Before anybody objects to the comparison: this isn’t nearly as good as Death Becomes Her, because it’s not anywhere near as clever, original, and inventive. Also, Death of a Unicorn doesn’t have nearly the budget, even before being adjusted for inflation, so the effects feel more like an independent film than a showcase for ILM. But it feels like the kind of project that was more common in the 1980s and early 1990s: a one-off comedy project that wasn’t fully horror (like say The Substance), or sci-fi (like Mickey 17), or action comedy (like The Author of This Blog Post Is Drawing a Blank At the Moment), but a mix of multiple genres.

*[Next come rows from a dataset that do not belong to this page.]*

/-- The commands by which the order unit takes a message of a pool. -/
theorem exec_takesNotice {s : State} (hrun : s.running = true) :
    exec (.servedNotice .channels) s
        = .next (s.onExchange (Exchange.takeChannelNotice ChannelMessage.isServed Exchange.applyChannelServed))
      ∧ exec (.servedNotice .players) s
        = .next (s.onExchange (Exchange.takePlayerNotice PlayerMessage.isServed Exchange.applyPlayerServed))
      ∧ exec .expiryAnswer s
        = .next (s.onExchange (Exchange.takePlayerNotice PlayerMessage.isAnswer Exchange.applyAnswer))
      ∧ exec .doneNotice s = .next (s.onExchange (Exchange.takeChannelNotice (fun m => m == .done) fun x e =>
          e.onNotice x.circ x.tag (Exchange.complete x.circ .treatmentDone)))
      ∧ exec .withdrawnNotice s = .next (s.onExchange (Exchange.takeChannelNotice (fun m => m == .withdrawn) fun x e =>
          e.onNotice x.circ x.tag (Exchange.complete x.circ .planWithdrawn)))
      ∧ exec .repeatsExhaustedNotice s = .next (s.onExchange (Exchange.takePlayerNotice (fun m => m == .exhausted) fun x e =>
          e.onNotice x.circ x.tag (Exchange.followOn x.circ)))
      ∧ exec .unavailableNotice s = .next (s.onExchange (Exchange.takePlayerNotice (fun m => m == .unavailable) fun x e =>
          e.onNotice x.circ x.tag (Exchange.fallBack x.circ .annUnavailable))) := by
  refine ⟨?_, ?_, ?_, ?_, ?_, ?_, ?_⟩
  · unfold exec execServedNotice
    exact event_of_running hrun
  · unfold exec execServedNotice
    exact event_of_running hrun
  · show execExpiryAnswer s = _
    exact event_of_running hrun
  · show execDoneNotice s = _
    exact event_of_running hrun
  · show execWithdrawnNotice s = _
    exact event_of_running hrun
  · show execRepeatsExhaustedNotice s = _
    exact event_of_running hrun
  · show execUnavailableNotice s = _
    exact event_of_running hrun

/-- Settles O34. -/
theorem servedAndStaleNotices : Obligations.ServedAndStaleNotices := by
  intro p g s C hrun hC
  obtain ⟨hservedChannels, hservedPlayers, hanswer, hdone, hwithdrawn, hexhausted, hunavailable⟩ := exec_takesNotice hrun
  have hcircuit : ∀ (cs : ChannelPool) (ps : PlayerPool),
      Exchange.circuit { s.exchange with chans := cs, players := ps } p = C := fun _ _ => hC
  refine ⟨fun m rest hnotices => ?channels, fun m rest hnotices => ?players⟩
  case channels =>
    have htake : ∀ (ok : ChannelMessage → Bool) (f : ChannelNotice → Exchange → Exchange), ok m = true →
        s.onExchange (Exchange.takeChannelNotice ok f)
          = s.withExchange (f ⟨p, g, m⟩ { s.exchange with chans := { s.chans with notices := rest } }) :=
      fun ok f hok => congrArg s.withExchange (Exchange.takeChannelNotice_cons (by exact hnotices) hok)
    refine ⟨fun k how hm htag hstate => ?_, fun htag i hi => ?_⟩
    · subst hm
      rw [hservedChannels, htake _ _ rfl]
      exact congrArg (fun e => Host.Outcome.next (s.withExchange e))
        (Exchange.servedOnChannel_of_waiting (hcircuit _ _) htag hstate k)
    · obtain ⟨hserved, -, -⟩ := Exchange.served_of_stale (hcircuit { s.chans with notices := rest } s.players) htag
      have hnotice := Exchange.onNotice_of_stale (hcircuit { s.chans with notices := rest } s.players) htag
      rcases hi with ⟨rfl, k, how, rfl⟩ | ⟨rfl, rfl⟩ | ⟨rfl, rfl⟩
      · rw [hservedChannels, htake _ _ rfl]
        exact congrArg (fun e => Host.Outcome.next (s.withExchange e)) (hserved k)
      · rw [hdone, htake _ _ rfl]
        exact congrArg (fun e => Host.Outcome.next (s.withExchange e)) (hnotice _)
      · rw [hwithdrawn, htake _ _ rfl]
        exact congrArg (fun e => Host.Outcome.next (s.withExchange e)) (hnotice _)
  case players =>
    have htake : ∀ (ok : PlayerMessage → Bool) (f : PlayerNotice → Exchange → Exchange), ok m = true →
        s.onExchange (Exchange.takePlayerNotice ok f)
          = s.withExchange (f ⟨p, g, m⟩ { s.exchange with players := { s.players with notices := rest } }) :=
      fun ok f hok => congrArg s.withExchange (Exchange.takePlayerNotice_cons (by exact hnotices) hok)
    refine ⟨fun n hm htag hstate hbinding => ?_, fun n htag hstate i hi => ?_, fun hm => ?_, fun htag i hi => ?_⟩
    · subst hm
      rw [hservedPlayers, htake _ _ rfl]
      exact congrArg (fun e => Host.Outcome.next (s.withExchange e))
        (Exchange.servedMoved_of_waiting (hcircuit _ _) htag hstate hbinding n)
    · have hheard := Exchange.servedListener_of_waiting (hcircuit s.chans { s.players with notices := rest }) htag hstate n
      rcases hi with ⟨rfl, rfl⟩ | ⟨rfl, rfl⟩
      · rw [hservedPlayers, htake _ _ rfl]
        exact congrArg (fun e => Host.Outcome.next (s.withExchange e)) hheard
      · rw [hanswer, htake _ _ rfl]
        exact congrArg (fun e => Host.Outcome.next (s.withExchange e)) hheard
    · subst hm
      rw [hanswer, htake _ _ rfl]
      rfl
    · obtain ⟨-, hmoved, hlistener⟩ := Exchange.served_of_stale (hcircuit s.chans { s.players with notices := rest }) htag
      have hnotice := Exchange.onNotice_of_stale (hcircuit s.chans { s.players with notices := rest }) htag
      rcases hi with ⟨rfl, n, rfl | rfl⟩ | ⟨rfl, rfl | ⟨n, rfl⟩⟩ | ⟨rfl, rfl⟩ | ⟨rfl, rfl⟩
      · rw [hservedPlayers, htake _ _ rfl]
        exact congrArg (fun e => Host.Outcome.next (s.withExchange e)) (hmoved n)
      · rw [hservedPlayers, htake _ _ rfl]
        exact congrArg (fun e => Host.Outcome.next (s.withExchange e)) (hlistener n)
      · rw [hanswer, htake _ _ rfl]
        exact congrArg (fun e => Host.Outcome.next (s.withExchange e)) (hnotice _)
      · rw [hanswer, htake _ _ rfl]
        exact congrArg (fun e => Host.Outcome.next (s.withExchange e)) (hlistener n)
      · rw [hexhausted, htake _ _ rfl]
        exact congrArg (fun e => Host.Outcome.next (s.withExchange e)) (hnotice _)
      · rw [hunavailable, htake _ _ rfl]
        exact congrArg (fun e => Host.Outcome.next (s.withExchange e)) (hnotice _)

It might be damning with faint praise to say that the best thing about Death of a Unicorn is that it reminded me of better movies, but I think it’s more a case of its reach exceeding its grasp. Maybe the fact that the movie doesn’t feel shockingly inventive and original is a sign that we’ve become spoiled for choice in genre fiction, and that the problem isn’t that the concepts are too weird, but not weird enough.
2025-03-31 04:01:23
Book
Wylding Hall by Elizabeth Hand
Synopsis
The surviving members of an early 1970s folk rock band speak to documentary filmmakers about the making of their second album, Wylding Hall. In varying accounts, they talk about the summer spent inside the centuries-old manor house, the unsettling things they encountered inside, their former lead singer’s obsession with the ancient woods around the grounds, and the unexplained appearance of a strange girl in the album’s cover photo.
Notes
This was part of a video of folk horror recommendations on the “Sinead Hanna Craic” channel on YouTube, and I was immediately sold on the concept alone. What if all the imagery surrounding albums like Houses of the Holy and Led Zeppelin IV (both of which are referenced briefly in Wylding Hall) wasn’t just inspired by the growing interest in folk and traditional music at the time, but by ancient spirits who’ve lived around forests and burial mounds for millennia, the original inspirations for those traditional poems and ballads?

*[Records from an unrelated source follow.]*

/-- Settles O55. -/
theorem failuresEndTheWork : Obligations.FailuresEndTheWork := by
  refine ⟨fun s left missed hidle => ?_, fun s i g f us x left missed hrun hengine hcase => ?_⟩
  · show Host.Outcome.next (s.onStore (StoreSide.supplyFall left missed)) = _
    rw [State.onStore, StoreSide.supplyFall_idle (by exact hidle)]
    rfl
  obtain ⟨u, v, hfails, hu, hstart, houtside⟩ : ∃ u v, s.FailsWith u i g f v
      ∧ u = (if i = .eraseVerifyDone ∨ i = .programAttemptDone missed then s.runClock us else s)
      ∧ (i = .erasePulseStart false ∨ i = .programAttemptStart false ∨ i = .eraseVerifyDone → v.store.bytes = s.store.bytes)
      ∧ (memWf 0xFF#8 s.store.bytes = true → (∀ c ∈ x.bytes, c.1 < 8192) → ∀ (h : SegNo) (off : Nat), h ≠ g → off < 8192 →
        storeByte v.store.bytes h off = storeByte s.store.bytes h off) := by
    rcases hcase with ⟨hport, hsuspended, hrefills, hhold, hsettling, rfl, hstart⟩ | ⟨hport, hsuspended, hrefills, rfl, rfl⟩
      | ⟨hport, rfl, rfl⟩ | ⟨hport, hwf, hbad, hpulses, rfl, rfl⟩
      | ⟨hport, rfl, hnodup, hbound, hbad, hwf, hattempts, rfl, rfl⟩
    · have hmay : s.store.mayStart = true := by
        rw [StoreController.mayStart_eq hport hsuspended hrefills hsettling, hhold]
        rfl
      rcases hstart with ⟨rfl, htarget⟩ | ⟨rfl, htarget, rfl⟩
      · refine ⟨s, s.storeSide.on fun c => { c with supplyGood := false }, State.failsWith_low ?_ rfl rfl,
          (if_neg (by simp)).symm, fun _ => rfl, fun _ _ _ _ _ _ => rfl⟩
        rw [exec_erasePulseStart hrun, State.onStore, StoreSide.startPulse_low (by exact htarget) (by exact hmay)]
      · refine ⟨s, s.storeSide.on fun c => { c with supplyGood := false }, State.failsWith_low ?_ rfl rfl,
          (if_neg (by simp)).symm, fun _ => rfl, fun _ _ _ _ _ _ => rfl⟩
        rw [exec_programAttemptStart hrun, State.onStore, StoreSide.startAttempt_low (by exact htarget) (by exact hmay)]
    · refine ⟨s, s.storeSide.on fun c => { c with
          supplyGood := false, suspended := none, bytes := leaveResidue g left c.bytes }, State.failsWith_low ?_ rfl rfl,
        (if_neg (by simp)).symm, fun h => by simp at h, fun hwf _ h off hne hoff => storeByte_leaveResidue_ne left hwf hne hoff⟩
      rw [exec_erasePulseResume hrun, State.onStore,
        StoreSide.resumePulse_low (by exact hsuspended) (by exact hport) (by exact hrefills)]
    · rcases hport with hport | ⟨hport, rfl⟩
      · refine ⟨s, s.storeSide.on fun c => { c with supplyGood := false, bytes := leaveResidue g left c.bytes },
          State.failsWith_low ?_ rfl rfl, (if_neg (by simp)).symm, fun h => by simp at h,
          fun hwf _ h off hne hoff => storeByte_leaveResidue_ne left hwf hne hoff⟩
        show Host.Outcome.next (s.onStore (StoreSide.supplyFall left missed)) = _
        rw [State.onStore, StoreSide.supplyFall_pulse (by exact hport)]
      · refine ⟨s, s.storeSide.on fun c => { c with
            supplyGood := false, bytes := programBytes x.seg x.bytes missed c.bytes }, State.failsWith_low ?_ rfl rfl,
          (if_neg (by simp)).symm, fun h => by simp at h,
          fun hwf hbound h off hne hoff => storeByte_programBytes_of_not_mem hwf hbound hoff (.inl hne)⟩
        show Host.Outcome.next (s.onStore (StoreSide.supplyFall left missed)) = _
        rw [State.onStore, StoreSide.supplyFall_attempt (by exact hport)]
    · have hstore := State.runClock_store hrun hport
      have hexec := exec_eraseVerifyDone hrun hport rfl
      obtain ⟨u, hu⟩ : ∃ u, u = s.runClock us := ⟨_, rfl⟩
      rw [← hu] at hstore hexec
      have hkeep : ∀ {α : Type} (f : StoreController → α), f u.store = f _ := fun f => congrArg f hstore
      have hport' : u.storeSide.store.port = some ⟨.eraseVerify g, us - us⟩ := hkeep StoreController.port
      have hbytes : u.storeSide.store.bytes = s.store.bytes := hkeep StoreController.bytes
      have hpulses' : u.storeSide.store.pulses = s.store.pulses := hkeep StoreController.pulses
      refine ⟨u, u.storeSide.on fun c => { c with port := none }, ⟨?_, ?_, ?_⟩, hu.trans (if_pos (.inl rfl)).symm,
        fun _ => hbytes, fun _ _ h off _ _ => by rw [← hbytes]; rfl⟩
      · rw [hexec, State.onStore, StoreSide.verifyDone_eq hport', hbytes, hpulses']
        dsimp only
        rw [if_neg (by rw [segErased_eq_false hwf hbad]; exact Bool.false_ne_true), if_pos hpulses]
      · exact (congrArg State.wire hu).trans (State.runClock_wire s us)
      · rw [StoreSide.on_store, show u.storeSide.store = u.store from rfl, hstore]
        simp
    · have hstore := State.runClock_store hrun hport
      have hexec := exec_programAttemptDone hrun hport rfl missed
      obtain ⟨u, hu⟩ : ∃ u, u = s.runClock us := ⟨_, rfl⟩
      rw [← hu] at hstore hexec
      have hkeep : ∀ {α : Type} (f : StoreController → α), f u.store = f _ := fun f => congrArg f hstore
      have hport' : u.storeSide.store.port = some ⟨.attempt x, us - us⟩ := hkeep StoreController.port
      have hattempts' : u.storeSide.store.attempts = s.store.attempts := hkeep StoreController.attempts
      have hbytes : u.storeSide.store.bytes = s.store.bytes := hkeep StoreController.bytes
      refine ⟨u, u.storeSide.on fun c => { c with bytes := programBytes x.seg x.bytes missed c.bytes, port := none },
        ⟨?_, ?_, ?_⟩, hu.trans (if_pos (.inr rfl)).symm, fun h => by simp at h, fun hwf hbound h off hne hoff => ?_⟩
      · obtain ⟨j, off, b, hj, hne⟩ := hbad
        rw [hexec, State.onStore, StoreSide.attemptDone_eq hport', hattempts']
        dsimp only
        rw [StoreSide.on_store, if_neg fun h => hne ((verifies_programBytes_iff hwf hbound hnodup).1
          (by rw [← hbytes]; exact h) j off b hj), if_pos hattempts]
      · exact (congrArg State.wire hu).trans (State.runClock_wire s us)
      · rw [StoreSide.on_store, show u.storeSide.store = u.store from rfl, hstore]
        simp
      · rw [StoreSide.on_store, hbytes]
        exact storeByte_programBytes_of_not_mem hwf hbound hoff (.inl hne)
  obtain ⟨hruns, hwire, hstore⟩ := hfails
  have hkeep : ∀ {α : Type} (k : StoreController → α), k v.store = k _ := fun k => congrArg k hstore
  have hsession : v.store.session = s.store.session := hkeep StoreController.session
  have hsettling : v.store.settling = s.store.settling := hkeep StoreController.settling
  have hretire : v.store.retire = s.store.retire := hkeep StoreController.retire
  have hconfig : v.store.config = s.store.config := hkeep StoreController.config
  have hdir : v.store.dir = s.store.dir := hkeep StoreController.dir
  have hmap : v.store.segMap = s.store.segMap := hkeep StoreController.segMap
  have hbufs : v.store.bufA = s.store.bufA ∧ v.store.bufB = s.store.bufB :=
    ⟨hkeep StoreController.bufA, hkeep StoreController.bufB⟩
  have hengine' : v.store.engine ≠ .idle := fun h => hengine ((hkeep StoreController.engine).symm.trans h)
  have hbytes := StoreSide.fail_bytes f g v
  have hfailed := StoreSide.fail_store f g v
  have hreported := StoreSide.fail_wire f g hengine'
  have hseg : ∀ h : SegNo, h ≠ g → (v.fail f g).store.segMap[h] = v.dropWork.1.store.segMap[h] := fun h hne => by
    rw [hfailed]
    exact (vector_getElem_set_fin _ _ _ _).trans (if_neg hne)
  have hkept : ∀ {α : Type} (k : StoreController → α), k (v.fail f g).store = k _ := fun k => congrArg k hfailed
  refine ⟨_, u, hruns, hu, ?_, fun hnone => ?_, fun h => hbytes.trans (hstart h), fun hwf hx h off hne hoff => ?_, ?_, ?_⟩
  · refine congrArg (fun c : StoreController => ({ u with wire := (v.fail f g).wire, store := c } : State)) (hfailed.trans ?_)
    show _ = ({ s.store with
      engine := _, port := _, suspended := _, lamp := _, pulses := _, attempts := _, eraseFail := _, programFail := _
      supplyAbort := _, supplyGood := _, bytes := (v.fail f g).store.bytes, segMap := (v.fail f g).store.segMap
      dir := (v.fail f g).store.dir, session := (v.fail f g).store.session, settling := (v.fail f g).store.settling
      retire := (v.fail f g).store.retire, config := (v.fail f g).store.config, bufA := (v.fail f g).store.bufA
      bufB := (v.fail f g).store.bufB } : StoreController)
    rw [hfailed, StoreSide.dropWork_store, hstore]
  · exact (hkept StoreController.settling).trans (StoreSide.dropWork_settling_none (hsettling.trans hnone))
  · show storeByte (v.fail f g).store.bytes h off = _
    rw [hbytes]
    exact houtside hwf hx h off hne hoff
  · show (v.fail f g).store.segMap[g] = _
    rw [hfailed]
    exact (vector_getElem_set_fin _ _ _ _).trans (if_pos rfl)
  · rintro report rfl
    rw [← hsession, ← hsettling, ← hretire, ← hconfig, ← hdir, ← hmap, ← hwire, ← hbufs.1, ← hbufs.2]
    refine ⟨fun ss h => ?_, fun h => ?_, fun ss hnone h => ?_, fun j hnone hnosettle h => ?_,
      fun hnone hnosettle hnoretire => ?_⟩
    · rw [StoreSide.dropWork_session h] at hkept hreported hseg
      rw [StoreSide.status_store, StoreController.settleSegs_eq] at hkept
      exact ⟨hkept StoreController.session, hkept StoreController.bufA, hkept StoreController.bufB,
        hkept StoreController.retire, hkept StoreController.config, hkept StoreController.dir,
        (congrArg Wire.submitted hreported).trans rfl, (congrArg Wire.dirty hreported).trans rfl,
        fun hnodup y hy hne => (hseg y.seg hne).trans (StoreController.settleSegs_segMap _ hnodup hy),
        fun h hne hh => (hseg h hne).trans (StoreController.settleSegs_segMap_of_not_mem _ hh)⟩
    · obtain ⟨hs, hA, hB⟩ := StoreSide.dropWork_of_no_session h
      exact ⟨(hkept StoreController.session).trans hs, (hkept StoreController.bufA).trans hA,
        (hkept StoreController.bufB).trans hB⟩
    · rw [StoreSide.dropWork_settling hnone h] at hkept hreported hseg
      rw [StoreSide.on_store, StoreController.settleSegs_eq] at hkept
      exact ⟨hkept StoreController.settling, hkept StoreController.retire, hkept StoreController.config,
        hkept StoreController.dir, (congrArg Wire.submitted hreported).trans rfl, (congrArg Wire.dirty hreported).trans rfl,
        fun hnodup y hy hne => (hseg y.seg hne).trans (StoreController.settleSegs_segMap _ hnodup hy),
        fun h hne hh => (hseg h hne).trans (StoreController.settleSegs_segMap_of_not_mem _ hh)⟩
    · rw [StoreSide.dropWork_retire hnone hnosettle h] at hkept hreported hseg
      rw [StoreSide.on_store, foldl_dirty_eq] at hkept
      exact ⟨hkept StoreController.retire, hkept StoreController.config, hkept StoreController.dir,
        (congrArg Wire.submitted hreported).trans rfl, (congrArg Wire.dirty hreported).trans rfl,
        fun h hne => (hseg h hne).trans (foldl_dirty_segMap _ _ _)⟩
    · rw [StoreSide.dropWork_config hnone hnosettle hnoretire] at hkept hreported hseg
      exact ⟨(hkept StoreController.retire).trans hnoretire, hkept StoreController.config, hkept StoreController.dir,
        (congrArg Wire.submitted hreported).trans rfl, (congrArg Wire.dirty hreported).trans rfl, hseg⟩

The mood of Wylding Hall is set with an evocative cover and the clever inclusion of a Dramatis Personae page. The bulk is presented as if it were almost a transcript of interviews from a documentary, cutting between the various characters as they give their own accounts as the overall narrative drives forward through the summer months they spent making the album.
My hyper-critical side had a tiny bit of difficulty getting into the book, since the artificiality of the format seemed a little too evident, and the different characters’ unique voices didn’t feel sufficiently defined. But this melts away very quickly, and within 50 or so pages, it became a case of can’t-put-it-down, must-finish-before-I-sleep. And the decision ultimately works well and feels natural, since we’ve now been conditioned to think of musicians talking about past events in the Behind the Music format.
I haven’t read much (any?) folk horror before, so I didn’t know what to expect. The vibe here is definitely more unsettling than outright horrifying, since it starts its foreshadowing from the first page and repeats it with casual references afterwards, preparing you for something that’s not startling, but inevitable. Once it gets going, it does an excellent job of maintaining the mood.
Verdict
A great concept and a really enjoyable read. The sense of inexplicable creepiness and unknowable forces at work lingers after you’ve set the book down, and you’re primed to be on the lookout for things that simply shouldn’t be there.